Practice-Changing Results
Dr. Winer suggested that the results were practice-changing. For this population, the paclitaxel/trastuzumab doublet “should be considered one of the standard strategies for recurrence prevention,” he said.
“This doesn’t mean that every single patient with node-negative HER2-positive disease has to be treated with trastuzumab and chemotherapy, and there are patients with T1a tumors who almost certainly should not be treated systemically,” he said in an interview with The ASCO Post.
The T1a population accounted for 20% of subjects, while 9% had relatively large T2 tumors. “This was not just a population of patients with tumors less than 1 cm, and in spite of that, the outcome was very favorable,” he noted.
“We think that for most women with stage I HER2-positive breast cancer, trastuzumab plus paclitaxel is an entirely reasonable, and certainly appealing, regimen because of its low-toxicity profile,” he maintained.
The APT study also “speaks to a larger point,” he said, “and that is the development of effective targeted therapies provides the opportunity not only to improve outcomes, but to back off toxicity by limiting some of the chemotherapy.
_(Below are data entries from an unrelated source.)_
-- ==== Sys2Proof/WellFormed.lean ====
section
/-! DEFINITION. Which commands are well formed: every operand names something the package has. -/

namespace Sys2Proof

/-- A request at a master port names a die and one of its two Pack cores. -/
def LeashSrc.wf : LeashSrc → Bool
  | .piece _ _ => true
  | .pack die core => decide (die < 4) && decide (core < 2)

/-- Every number operand lies in the range of what it names (R23, R38, R199). -/
def Instr.wf : Instr → Bool
  | .regWrite die off _ value _ => decide (die < 4) && decide (off < 2 ^ 26) && decide (value < 2 ^ 64)
  | .counterLowRead die off => decide (die < 4) && decide (off < 2 ^ 26)
  | .cluDbgDataRead cluster _ => decide (cluster < 512)
  | .hubIslandWrite value => decide (value < 2 ^ 32)
  | .tickBoundary => true
  | .standinBlock die => decide (die < 4)
  | .slotFrameStart _ => true
  | .dieResetRelease die pos => decide (die < 4) && decide (pos < 4)
  | .nop tile => decide (tile < 8192)
  | .token tile => decide (tile < 8192)
  | .tileEnd tile => decide (tile < 8192)
  | .loop tile => decide (tile < 8192)
  | .move tile => decide (tile < 8192)
  | .setbase tile => decide (tile < 8192)
  | .ldbase tile => decide (tile < 8192)
  | .setshape tile => decide (tile < 8192)
  | .fill tile => decide (tile < 8192)
  | .gather tile => decide (tile < 8192)
  | .scatter tile => decide (tile < 8192)
  | .send tile => decide (tile < 8192)
  | .recv tile => decide (tile < 8192)
  | .cube tile => decide (tile < 8192)
  | .accz tile => decide (tile < 8192)
  | .accld tile => decide (tile < 8192)
  | .accst tile => decide (tile < 8192)
  | .dial tile => decide (tile < 8192)
  | .planes tile => decide (tile < 8192)
  | .vadd tile => decide (tile < 8192)
  | .vsub tile => decide (tile < 8192)
  | .vmul tile => decide (tile < 8192)
  | .vfma tile => decide (tile < 8192)
  | .vmin tile => decide (tile < 8192)
  | .vmax tile => decide (tile < 8192)
  | .vceq tile => decide (tile < 8192)
  | .vcne tile => decide (tile < 8192)
  | .vclt tile => decide (tile < 8192)
  | .vcle tile => decide (tile < 8192)
  | .vand tile => decide (tile < 8192)
  | .vor tile => decide (tile < 8192)
  | .vxor tile => decide (tile < 8192)
  | .vsel tile => decide (tile < 8192)
  | .vabs tile => decide (tile < 8192)
  | .vneg tile => decide (tile < 8192)
  | .vmov tile => decide (tile < 8192)
  | .vrsum tile => decide (tile < 8192)
  | .vrmax tile => decide (tile < 8192)
  | .vexp tile => decide (tile < 8192)
  | .vexp2 tile => decide (tile < 8192)
  | .vlog tile => decide (tile < 8192)
  | .vlog2 tile => decide (tile < 8192)
  | .vrcp tile => decide (tile < 8192)
  | .vsqrt tile => decide (tile < 8192)
  | .vrsqrt tile => decide (tile < 8192)
  | .vsin tile => decide (tile < 8192)
  | .vcos tile => decide (tile < 8192)
  | .vtanh tile => decide (tile < 8192)
  | .vsigm tile => decide (tile < 8192)
  | .verf tile => decide (tile < 8192)
  | .vrcmb tile => decide (tile < 8192)
  | .cvt tile => decide (tile < 8192)
  | .cvtmx tile => decide (tile < 8192)
  | .cvtxm tile => decide (tile < 8192)
  | .slice tile => decide (tile < 8192)
  | .commandStart tile unit => decide (tile < 8192) && decide (unit < 5)
  | .commandComplete tile _ => decide (tile < 8192)
  | .tokenSignalArrive tile _ => decide (tile < 8192)
  | .channelSlotArrive tile ch => decide (tile < 8192) && decide (ch < 8)
  | .creditReturn tile ch => decide (tile < 8192) && decide (ch < 8)
  | .unitStop _ => true
  | .clusterUnitEnd cluster => decide (cluster < 512)
  | .dispatchLoad cluster _ => decide (cluster < 512)
  | .startRelease _ _ => true
  | .ringRefill tile => decide (tile < 8192)
  | .cluRelease cluster => decide (cluster < 512)
  | .cluPerfClear cluster => decide (cluster < 512)
  | .doorbellReadReturn part queue _ _ => decide (part < 64) && decide (queue < 17)
  | .fetchDeadline part queue => decide (part < 64) && decide (queue < 17)
  | .descriptorReadReturn part ring _ _ => decide (part < 64) && decide (ring < 81)
  | .kernel part ring _ => decide (part < 64) && decide (ring < 80)
  | .marker part ring _ => decide (part < 64) && decide (ring < 80)
  | .copy part ring _ _ => decide (part < 64) && decide (ring < 64)
  | .migrate part ring _ _ => decide (part < 64) && decide (ring < 64)
  | .warm part ring _ => decide (part < 64) && decide (ring < 64)
  | .stcFill part ring _ _ => decide (part < 64) && decide (ring < 64)
  | .stcClean part ring _ => decide (part < 64) && decide (ring < 64)
  | .completionRecordWrite _ _ => true
  | .ringEnable part ring value => decide (part < 64) && decide (ring < 64) && decide (value < 2 ^ 32)
  | .ringStop part ring => decide (part < 64) && decide (ring < 64)
  | .ringReset part ring => decide (part < 64) && decide (ring < 64)
  | .mgmtQueueEnable part value => decide (part < 64) && decide (value < 2 ^ 32)
  | .shdClearStats => true
  | .registerImage part _ => decide (part < 64)
  | .unregisterImage part => decide (part < 64)
  | .stopContext part => decide (part < 64)
  | .resumeContext part => decide (part < 64)
  | .invalidate part => decide (part < 64)
  | .mgmtBusyTimeout part => decide (part < 64)
  | .budgetEnd _ => true
  | .hardLimit _ => true
  | .tickInEdge _ => true
  | .tickInMissed => true
  | .syncSend => true
  | .syncFrame _ src _ tickNo tod correction period nextAt _ _ _ => decide (src < 256) && decide (tickNo < 2 ^ 64) && decide (tod < 2 ^ 64) && decide (correction < 2 ^ 64) && decide (period < 256) && decide (nextAt < 2 ^ 64)
  | .syncHoldover _ => true
  | .syncLost => true
  | .tckNextAtArm low => decide (low < 2 ^ 32)
  | .tckPeriodCancel => true
  | .tckClearStats => true
  | .rdCur _ _ _ => true
  | .rdShared _ _ _ => true
  | .rdOwn _ _ _ => true
  | .upgrade _ _ _ => true
  | .wbDirty _ _ _ => true
  | .evictClean _ _ _ => true
  | .wrInv _ _ _ => true
  | .wrPlace _ _ _ => true
  | .atomic _ _ _ => true
  | .cfgRd die off _ => decide (die < 4) && decide (off < 2 ^ 26)
  | .cfgWr _ die off _ value _ => decide (die < 4) && decide (off < 2 ^ 26) && decide (value < 2 ^ 64)
  | .dramCommandIssue q _ _ _ => decide (q < 1024)
  | .rdData _ => true
  | .wrAck _ => true
  | .grantE _ => true
  | .grantS _ => true
  | .grantUpg _ => true
  | .wbAck _ => true
  | .atomicData _ => true
  | .rspI _ _ => true
  | .rspS _ _ => true
  | .rspData _ _ => true
  | .pushAck _ _ => true
  | .pushNack _ _ => true
  | .credit tile ch => decide (tile < 8192) && decide (ch < 8)
  | .cfgData _ => true
  | .cfgAck _ => true
  | .snpCur _ _ _ => true
  | .snpShare _ _ _ => true
  | .snpInv _ _ _ => true
  | .snpPush _ _ => true
  | .stcFlush die => decide (die < 4)
  | .stcFlushDone die => decide (die < 4)
  | .stcDisable die => decide (die < 4)
  | .stcClearStats die => decide (die < 4)
  | .memClearStats die => decide (die < 4)
  | .patrolScrub q sector _ _ => decide (q < 1024) && decide (sector < 768 * 2 ^ 15)
  | .stackTempRead stack _ => decide (stack < 16)
  | .channelRecal chan _ _ _ => decide (chan < 512)
  | .loopbackStart port128 value => decide (port128 < 128) && decide (value < 2 ^ 32)
  | .loopbackDone port128 _ => decide (port128 < 128)
  | .lshReadmit => true
  | .lshClearStats die => decide (die < 4)
  | .leashRequest src _ => src.wf
  | .tlbMiss _ _ => true
  | .pageWalk _ => true
  | .atsTranslationCompletion _ _ _ _ _ _ _ => true
  | .prgResponse _ _ => true
  | .atsInvalidateRequest fn _ _ _ _ => decide (fn < 65)
  | .invalidationComplete _ => true
  | .drainCut _ => true
  | .xltClearStats die => decide (die < 4)
  | .snoopTimeout _ => true
  | .flitParityError die _ => decide (die < 4)
  | .islandDownNotice island => decide (island < 4)
  | .cohForceDown island => decide (island < 4)
  | .cohReinit island => decide (island < 4)
  | .islandReinitDone island _ _ _ _ _ _ => decide (island < 4)
  | .cohClearStats die => decide (die < 4)
  | .fllClearStats die => decide (die < 4)
  | .bayAdmission bay _ _ _ _ _ _ _ _ _ => decide (bay < 8)
  | .bayParityPoll bay _ group _ _ => decide (bay < 8) && decide (group < 128)
  | .bayLinkLost bay => decide (bay < 8)
  | .bwEnd bay _ _ status _ _ _ => decide (bay < 8) && decide (status < 256)
  | .bwXlate bay wq part ctx _ _ _ => decide (bay < 8) && decide (wq < 64) && decide (part < 64) && decide (ctx < 16)
  | .bwInvalDone bay part ctx _ _ => decide (bay < 8) && decide (part < 64) && decide (ctx < 16)
  | .bayAbortTimeout _ _ => true
  | .bayPowerPoll bay _ _ _ => decide (bay < 8)
  | .bayEvacDone bay => decide (bay < 8)
  | .bayEvacTimeout bay => decide (bay < 8)
  | .bayForceHeel bay => decide (bay < 8)
  | .bayReadmit bay => decide (bay < 8)
  | .bayClearStats bay => decide (bay < 8)
  | .bayQStop part bq => decide (part < 64) && decide (bq < 16)
  | .bayQReset part bq => decide (part < 64) && decide (bq < 16)
  | .bayQEnable part bq value => decide (part < 64) && decide (bq < 16) && decide (value < 2 ^ 32)
  | .ringBeat die dir module _ _ _ => decide (die < 4) && decide (dir < 2) && decide (module < 16)
  | .ringModuleRetrain die dir module _ => decide (die < 4) && decide (dir < 2) && decide (module < 16)
  | .ringRestripe die dir _ => decide (die < 4) && decide (dir < 2)
  | .ringLinkLost _ die dir => decide (die < 4) && decide (dir < 2)
  | .ringLinkTrain die dir _ _ _ => decide (die < 4) && decide (dir < 2)
  | .ddlClearStats die dir => decide (die < 4) && decide (dir < 2)
  | .torusPortTrain port _ _ _ _ _ => decide (port < 8)
  | .torusCodeword port _ _ _ _ _ => decide (port < 8)
  | .torusRetrain port => decide (port < 8)
  | .put port vc _ => decide (port < 9) && decide (vc < 8)
  | .get port vc => decide (port < 9) && decide (vc < 8)
  | .getData port vc => decide (port < 9) && decide (vc < 8)
  | .torusAtomic port vc => decide (port < 9) && decide (vc < 8)
  | .torusAtomicData port vc => decide (port < 9) && decide (vc < 8)
  | .putAck port vc => decide (port < 9) && decide (vc < 8)
  | .reduce port vc => decide (port < 9) && decide (vc < 8)
  | .reduceResult port vc => decide (port < 9) && decide (vc < 8)
  | .stream port vc => decide (port < 9) && decide (vc < 8)
  | .packetForward port vc => decide (port < 8) && decide (vc < 8)
  | .torusQueuePoll part q => decide (part < 64) && decide (q < 8)
  | .tqPut part q _ => decide (part < 64) && decide (q < 8)
  | .tqGet part q => decide (part < 64) && decide (q < 8)
  | .tqAtomic part q => decide (part < 64) && decide (q < 8)
  | .tqReduce part q _ => decide (part < 64) && decide (q < 8)
  | .torusCmdTimeout part q _ => decide (part < 64) && decide (q < 8)
  | .streamChunkClose ch => decide (ch < 64)
  | .kennelCheckpoint => true
  | .kennelGranuleStaged _ => true
  | .kennelCommit _ _ _ _ _ => true
  | .knlRestore _ _ _ => true
  | .knlClearStats => true
  | .mgmtFrame _ dest src _ _ _ _ _ _ => decide (dest < 256) && decide (src < 256)
  | .attestFrame _ dest src _ _ => decide (dest < 256) && decide (src < 256)
  | .trainFrame _ _ _ _ => true
  | .mgmtAck _ dest src _ => decide (dest < 256) && decide (src < 256)
  | .sbrRetry _ => true
  | .sbrLeave => true
  | .bypassOpen _ _ => true
  | .sbrClearStats => true
  | .i3cMctp _ _ _ _ => true
  | .bar0Access fn _ _ _ value _ => decide (fn < 65) && decide (value < 2 ^ 64)
  | .bar2Read fn _ _ => decide (fn < 65)
  | .bar2Write fn _ _ => decide (fn < 65)
  | .expansionRomRead off len => decide (off + len ≤ 2 ^ 20)
  | .configRequest fn key _ value => decide (fn < 65) && decide (key < 4096) && decide (value < 2 ^ 32)
  | .unsupportedRequest fn => decide (fn < 65)
  | .poisonedWrite fn => decide (fn < 65)
  | .hostCompletion _ _ _ _ => true
  | .hostCompletionTimeout _ _ => true
  | .hostLinkError aerBit => decide (aerBit < 32)
  | .linkDown _ => true
  | .helRelease => true
  | .helForce => true
  | .tagReuse _ _ => true
  | .bmeClear fn => decide (fn < 65)
  | .flr fn => decide (1 ≤ fn) && decide (fn < 65)
  | .flrDone fn => decide (fn < 65)
  | .pf0Flr => true
  | .vfDisable _ n => decide (n < 65)
  | .perst => true
  | .hotReset => true
  | .pcieLinkTrain speed width _ => decide (1 ≤ speed) && decide (speed < 7) && decide (1 ≤ width) && decide (width < 17)
  | .powerStateChange fn state => decide (fn < 65) && decide (state < 4)
  | .wakeEvent kind port => decide (kind < 2) && decide (port < 8)
  | .l0pRequest width => width == 8 || width == 16
  | .msixUnmask fn vector => decide (fn < 65) && (vector == 64 || decide (vector < (if fn = 0 then 64 else 31)))
  | .pciClearStats => true
  | .parReset part => decide (part < 64)
  | .resetBusyClear part => decide (part < 64)
  | .parZero part => decide (part < 64)
  | .parZeroDone part => decide (part < 64)
  | .ctxEnable part ctx value => decide (part < 64) && decide (ctx < 16) && decide (value < 2 ^ 32)
  | .ctxDisable part ctx value => decide (part < 64) && decide (ctx < 16) && decide (value < 2 ^ 32)
  | .attest part => decide (part < 64)
  | .loadKey part _ => decide (part < 64)
  | .decryptWeights part _ => decide (part < 64)
  | .getIdentity part => decide (part < 64)
  | .signTokenRefill _ => true
  | .ekGenerated part ctx => decide (part < 64) && decide (ctx < 16)
  | .jtagInstruction die target kind => decide (die < 4) && decide (target < 3) && decide (kind < 3)
  | .packStage => true
  | .packStageDone => true
  | .packActivate => true
  | .packActivateDone => true
  | .commitSvn => true
  | .secClearStats => true
  | .lcsArm value _ => decide (value < 2 ^ 32)
  | .genIdentity _ => true
  | .installCert _ => true
  | .toProduction _ => true
  | .toEndOfLife _ => true
  | .lcsCommandDone => true
  | .packageStart => true
  | .startStep die _ _ _ _ _ _ _ _ _ _ _ _ => decide (die < 4)
  | .startStepTimeout die => decide (die < 4)
  | .powerWave die _ => decide (die < 4)
  | .bistNominate die _ => decide (die < 4)
  | .bistSliceDone die _ _ => decide (die < 4)
  | .bistNominationWithdraw die => decide (die < 4)
  | .bstClearFails die => decide (die < 4)
  | .bstClearStats die => decide (die < 4)
  | .powerDown _ => true
  | .heldRecordRetry die => decide (die < 4)
  | .errQAck die source value => decide (die < 4) && decide (source < 11) && decide (value < 2 ^ 32)
  | .errClearStats die => decide (die < 4)
  | .dieResetWrite value => decide (value < 2 ^ 32)
  | .dieReset die => decide (die < 4)
  | .clockLoss die => decide (die < 4)
  | .deputySilent die => decide (die < 4)
  | .railFault rail n => decide (rail < 6) && decide (n < 8)
  | .thermalSample die _ => decide (die < 4)
  | .tclkAdjust _ die _ => decide (die < 4)
  | .thermalTrip die => decide (die < 4)
  | .pkgPowerSample _ => true
  | .prochot => true
  | .sramError cluster _ => decide (cluster < 512)
  | .clusterWithdraw cluster => decide (cluster < 512)
  | .packWdtExpire die _ => decide (die < 4)
  | .packRestartDone die => decide (die < 4)
  | .telSnapshot die => decide (die < 4)
  | .ageDailyFit die _ _ _ _ _ _ _ _ _ _ => decide (die < 4)
  | .resourceDirectoryRewrite _ => true
  | .illegalOpcode tile => decide (tile < 8192)
  | .undefinedMgmtCommand part => decide (part < 64)
  | .rtrBadOp part ring _ => decide (part < 64) && decide (ring < 64)
  | .flialUndefinedOpcode die _ _ => decide (die < 4)
  | .ringModuleClockLoss die dir _ => decide (die < 4) && decide (dir < 2)
  | .dieManagementFrame die dir _ _ _ _ => decide (die < 4) && decide (dir < 2)
  | .clusterScrubDone cluster => decide (cluster < 512)
  | .kennelStreamEnd _ => true
  | .kennelRestoreDone _ _ _ => true
  | .vauxPowerOn => true
  | .prochotRelease => true

end Sys2Proof
end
The challenge now is to determine in whom a completely chemotherapy-free regimen might be a possibility.” ■
Disclosure: Dr. Winer receives research funding from Genentech/Roche. Dr. Tolaney reported no potential conflicts of interest.
Reference
1. Tolaney SM, Barry WT, Dang CT, et al: A phase II study of adjuvant paclitaxel and trastuzumab (APT) trial for node-negative, HER2-positive breast cancer. 2013 San Antonio Breast Cancer Symposium. Abstract S1-04. Presented December 11, 2013.